Instrument invocation is a part of the reinforcement studying goal. GLM-4.6V makes use of RL to align planning, instruction following and format adherence in advanced device chains.
Efficiency

Key Takeaways
- GLM-4.6V is a 106B multimodal basis mannequin with a 128K token coaching context, and GLM-4.6V-Flash is a 9B variant optimized for native and low latency use.
- Each fashions assist native multimodal Perform Calling so instruments can devour and return photos, video frames and doc pages instantly, which hyperlinks visible notion to executable actions for brokers.
- GLM-4.6V is skilled for lengthy context multimodal understanding and interleaved era, so it will possibly learn massive blended doc units and emit structured textual content with inline figures and gear chosen photos in a single cross.
- The collection achieves state-of-the-art efficiency on main multimodal benchmarks at comparable parameter scales and is launched as open supply weights below the MIT license on Hugging Face and ModelScope.

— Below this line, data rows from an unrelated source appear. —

-- ==== Sys2Proof/Machine/Operands.lean ====
section
/-!
DEFINITION. The operand forms: zero-extended immediates (`30_encoding.md` R93), memory at `I` plus a small offset
(`20_memory.md` R68, R69), key numbers (`45_keypad_E.md`), decimal digits and glyph addresses (`46_family_F.md`).
-/

namespace Sys2Proof.Machine

/-- `zext_16` of a 12-bit address. -/
def zextAddr (nnn : BitVec 12) : Word := nnn.setWidth 16

/-- `zext_16` of a byte. -/
def zextByte (b : Byte) : Word := b.setWidth 16

/-- The address of byte `k` of a block at `I`: an unbounded sum, never wrapped or masked (`20_memory.md` R69). -/
def State.indexAddr (s : State) (k : Nat) : Nat := s.i.toNat + k

/-- Whether a block of `len` bytes at `I` stays inside memory. A block of no bytes always does (`60_exceptions.md` R257,
`44_family_9_to_D.md` R194). -/
def State.blockFits (s : State) (len : Nat) : Bool :=
  decide (len = 0) || decide (s.indexAddr (len - 1) ≤ Config.lastByte)

/-- The registers `V[0]..V[x]` in order (`46_family_F.md` R227). -/
def State.regsUpTo (s : State) (x : Reg) : List Byte := s.v.toList.take (x.val + 1)

/-- `V[i] <- mem[a + i]` for `i` in `0..n-1`, ascending (`46_family_F.md` R228). -/
def loadAscending (m : Memory) (a : Nat) : Nat → Vector Byte 16 → Vector Byte 16
  | 0, v => v
  | n + 1, v => (loadAscending m a n v).setIfInBounds n (m.read (a + n))

/-- The hundreds, tens and ones of a byte (`46_family_F.md` R226). -/
def decimalDigits (b : Byte) : List Byte :=
  [BitVec.ofNat 8 (b.toNat / 100), BitVec.ofNat 8 ((b.toNat / 10) % 10), BitVec.ofNat 8 (b.toNat % 10)]

/-- `0x50 + 5*V[x]`, the whole byte, not masked (`46_family_F.md` R225). -/
def glyphAddr (b : Byte) : Word := BitVec.ofNat 16 (Config.fontBase + 5 * b.toNat)

/-- The least pressed key, if any (`46_family_F.md` R221). -/
def State.lowestKey (s : State) : Option (Fin 16) := (List.finRange 16).find? (fun k => s.key[k])

/-- A key number as a byte. -/
def keyByte (k : Fin 16) : Byte := BitVec.ofNat 8 k.val

/-- The random byte of this draw, a free value (`10_state.md` R35; assumption 3). -/
def State.randomNow (s : State) : Byte := Config.randomByte s.draws

end Sys2Proof.Machine
end

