-- ==== Sys2Proof/Machine/Family0.lean ====
section
/-!
DEFINITION. Family 0: clear the display and return (`41_family_0.md`).
-/

namespace Sys2Proof.Machine

/-- `00E0` CLS (R140). -/
def execCls (s : State) : Result := .next (s.setFb blankDisplay)

/-- `00EE` RET (R141): pops `PC`, or raises `STACK_UNDERFLOW`. -/
def execRet (s : State) : Result :=
  if h : 1 ≤ s.sp.toNat ∧ s.sp.toNat ≤ 16 then .next (s.popAndJump h)
  else .next (raiseHere .stackUnderflow s.sp.toNat s)

end Sys2Proof.Machine
end

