-- ==== Sys2Proof/Machine/FlowImm.lean ====
section
/-!
DEFINITION. Families 1 to 7: jump, call, skips, load and add immediate (`42_flow_skip_imm.md`).
-/

namespace Sys2Proof.Machine

/-- `1nnn` JP nnn (R150). -/
def execJp (nnn : BitVec 12) (s : State) : Result := .next (s.setPc (zextAddr nnn))

/-- `2nnn` CALL nnn (R151): pushes the advanced `PC`, or raises `STACK_OVERFLOW`. -/
def execCall (nnn : BitVec 12) (s : State) : Result :=
  if h : s.sp.toNat < 16 then .next (s.pushAndJump h (zextAddr nnn))
  else .next (raiseHere .stackOverflow s.sp.toNat s)

/-- `3xkk` SE Vx, kk (R152). -/
def execSeImm (x : Reg) (kk : BitVec 8) (s : State) : Result := .next (s.skipIf (s.reg x == kk))

/-- `4xkk` SNE Vx, kk (R153). -/
def execSneImm (x : Reg) (kk : BitVec 8) (s : State) : Result := .next (s.skipIf (s.reg x != kk))

/-- `5xy0` SE Vx, Vy (R154). -/
def execSeReg (x y : Reg) (s : State) : Result := .next (s.skipIf (s.reg x == s.reg y))

/-- `6xkk` LD Vx, kk (R155). -/
def execLdImm (x : Reg) (kk : BitVec 8) (s : State) : Result := .next (s.setReg x kk)

/-- `7xkk` ADD Vx, kk (R156): no flag. -/
def execAddImm (x : Reg) (kk : BitVec 8) (s : State) : Result := .next (s.setReg x (addBytes (s.reg x) kk))

end Sys2Proof.Machine
end

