/-- Settles O28: the result reads its operands after the flag write, so each case says which of them the flag replaces. -/
theorem subtractFollowsItsCaseTable : Obligations.SubtractFollowsItsCaseTable := by
  refine fun x y => ⟨decodeWord_ofNat (ofNat_eq_formatXyn 0x8 x y 0x5) rfl, fun s f hf => ?_⟩
  have hflag : (greaterFlag (s.reg x) (s.reg y)).toNat = f := hf ▸ greaterFlag_toNat ..
  have hresult := s.reg_subInto_toNat x x y (greaterFlag (s.reg x) (s.reg y))
  refine ⟨_, exec_subReg x y s, s.setFlag_setReg_frame x _ _, ?flag, ?neither, ?dest, ?operand, ?both⟩
  case flag => exact fun hx => (congrArg BitVec.toNat (s.flag_subInto x x y _ hx)).trans hflag
  case neither => exact fun hx hy => by rwa [if_neg hx.symm, if_neg hy.symm] at hresult
  case dest => rintro rfl hy; rwa [if_pos rfl, if_neg hy.symm, hflag] at hresult
  case operand => rintro hx rfl; rwa [if_neg hx.symm, if_pos rfl, hflag] at hresult
  case both => rintro rfl rfl; exact State.reg_subInto_self ..

/-- Settles O30: `subtractFollowsItsCaseTable` with minuend and subtrahend exchanged. -/
theorem reverseSubtractFollowsItsCaseTable : Obligations.ReverseSubtractFollowsItsCaseTable := by
  refine fun x y => ⟨decodeWord_ofNat (ofNat_eq_formatXyn 0x8 x y 0x7) rfl, fun s f hf => ?_⟩
  have hflag : (greaterFlag (s.reg y) (s.reg x)).toNat = f := hf ▸ greaterFlag_toNat ..
  have hresult := s.reg_subInto_toNat x y x (greaterFlag (s.reg y) (s.reg x))
  refine ⟨_, exec_subn x y s, s.setFlag_setReg_frame x _ _, ?flag, ?neither, ?dest, ?operand, ?both⟩
  case flag => exact fun hx => (congrArg BitVec.toNat (s.flag_subInto x y x _ hx)).trans hflag
  case neither => exact fun hx hy => by rwa [if_neg hy.symm, if_neg hx.symm] at hresult
  case dest => rintro rfl hy; rwa [if_neg hy.symm, if_pos rfl, hflag] at hresult
  case operand => rintro hx rfl; rwa [if_pos rfl, if_neg hx.symm, hflag] at hresult
  case both => rintro rfl rfl; exact State.reg_subInto_self ..

/-- Settles O29: the shift reads `V[x]` after the flag write, so with `x = 0xF` it shifts the flag out. -/
theorem shiftRightUsesVxOnly : Obligations.ShiftRightUsesVxOnly := by
  refine fun x y => ⟨decodeWord_ofNat (ofNat_eq_formatXyn 0x8 x y 0x6) rfl, fun s => ?_⟩
  refine ⟨_, exec_shr x y s, s.setFlag_setReg_frame x _ _, fun hx => ⟨?_, ?_⟩, ?_⟩
  · rw [State.shiftRight, State.reg_setReg_same, State.reg_setReg_other _ _ _ _ hx.symm, BitVec.toNat_ushiftRight,
      Nat.shiftRight_eq_div_pow]
  · rw [State.shiftRight, State.reg_setReg_other _ _ _ _ hx, State.reg_setReg_same, lowBitFlag_toNat]
  · rintro rfl
    apply BitVec.eq_of_toNat_eq
    rw [State.shiftRight, State.reg_setReg_same, State.reg_setReg_same, BitVec.toNat_ushiftRight, lowBitFlag_toNat,
      Nat.shiftRight_eq_div_pow]
    exact Nat.div_eq_of_lt (Nat.mod_lt _ (by decide))

theorem highBitFlag_toNat (a : Byte) : (highBitFlag a).toNat = a.toNat / 128 := by
  revert a
  decide

theorem shiftLeftOne_toNat (a : Byte) : (a <<< 1).toNat = a.toNat * 2 % 256 := by
  rw [BitVec.toNat_shiftLeft, Nat.shiftLeft_eq]

/-- Settles O31: the shift reads `V[x]` after the flag write, so with `x = 0xF` it doubles the flag. -/
theorem shiftLeftUsesVxOnly : Obligations.ShiftLeftUsesVxOnly := by
  refine fun x y => ⟨decodeWord_ofNat (ofNat_eq_formatXyn 0x8 x y 0xE) rfl, fun s => ?_⟩
  refine ⟨_, exec_shl x y s, s.setFlag_setReg_frame x _ _, fun hx => ⟨?_, ?_⟩, ?_⟩
  · rw [State.shiftLeft, State.reg_setReg_same, State.reg_setReg_other _ _ _ _ hx.symm, shiftLeftOne_toNat]
  · rw [State.shiftLeft, State.reg_setReg_other _ _ _ _ hx, State.reg_setReg_same, highBitFlag_toNat]
  · rintro rfl
    rw [State.shiftLeft, State.reg_setReg_same, State.reg_setReg_same, shiftLeftOne_toNat, highBitFlag_toNat]
    omega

Try the Mannequin Card on HF and Technical particulars. Be happy to take a look at our GitHub Web page for Tutorials, Codes and Notebooks. Additionally, be at liberty to comply with us on Twitter and don’t overlook to affix our 100k+ ML SubReddit and Subscribe to our E-newsletter. Wait! are you on telegram? now you may be a part of us on telegram as properly.
Asif Razzaq is the CEO of Marktechpost Media Inc.. As a visionary entrepreneur and engineer, Asif is dedicated to harnessing the potential of Synthetic Intelligence for social good. His most up-to-date endeavor is the launch of an Synthetic Intelligence Media Platform, Marktechpost, which stands out for its in-depth protection of machine studying and deep studying information that’s each technically sound and simply comprehensible by a large viewers. The platform boasts of over 2 million month-to-month views, illustrating its recognition amongst audiences.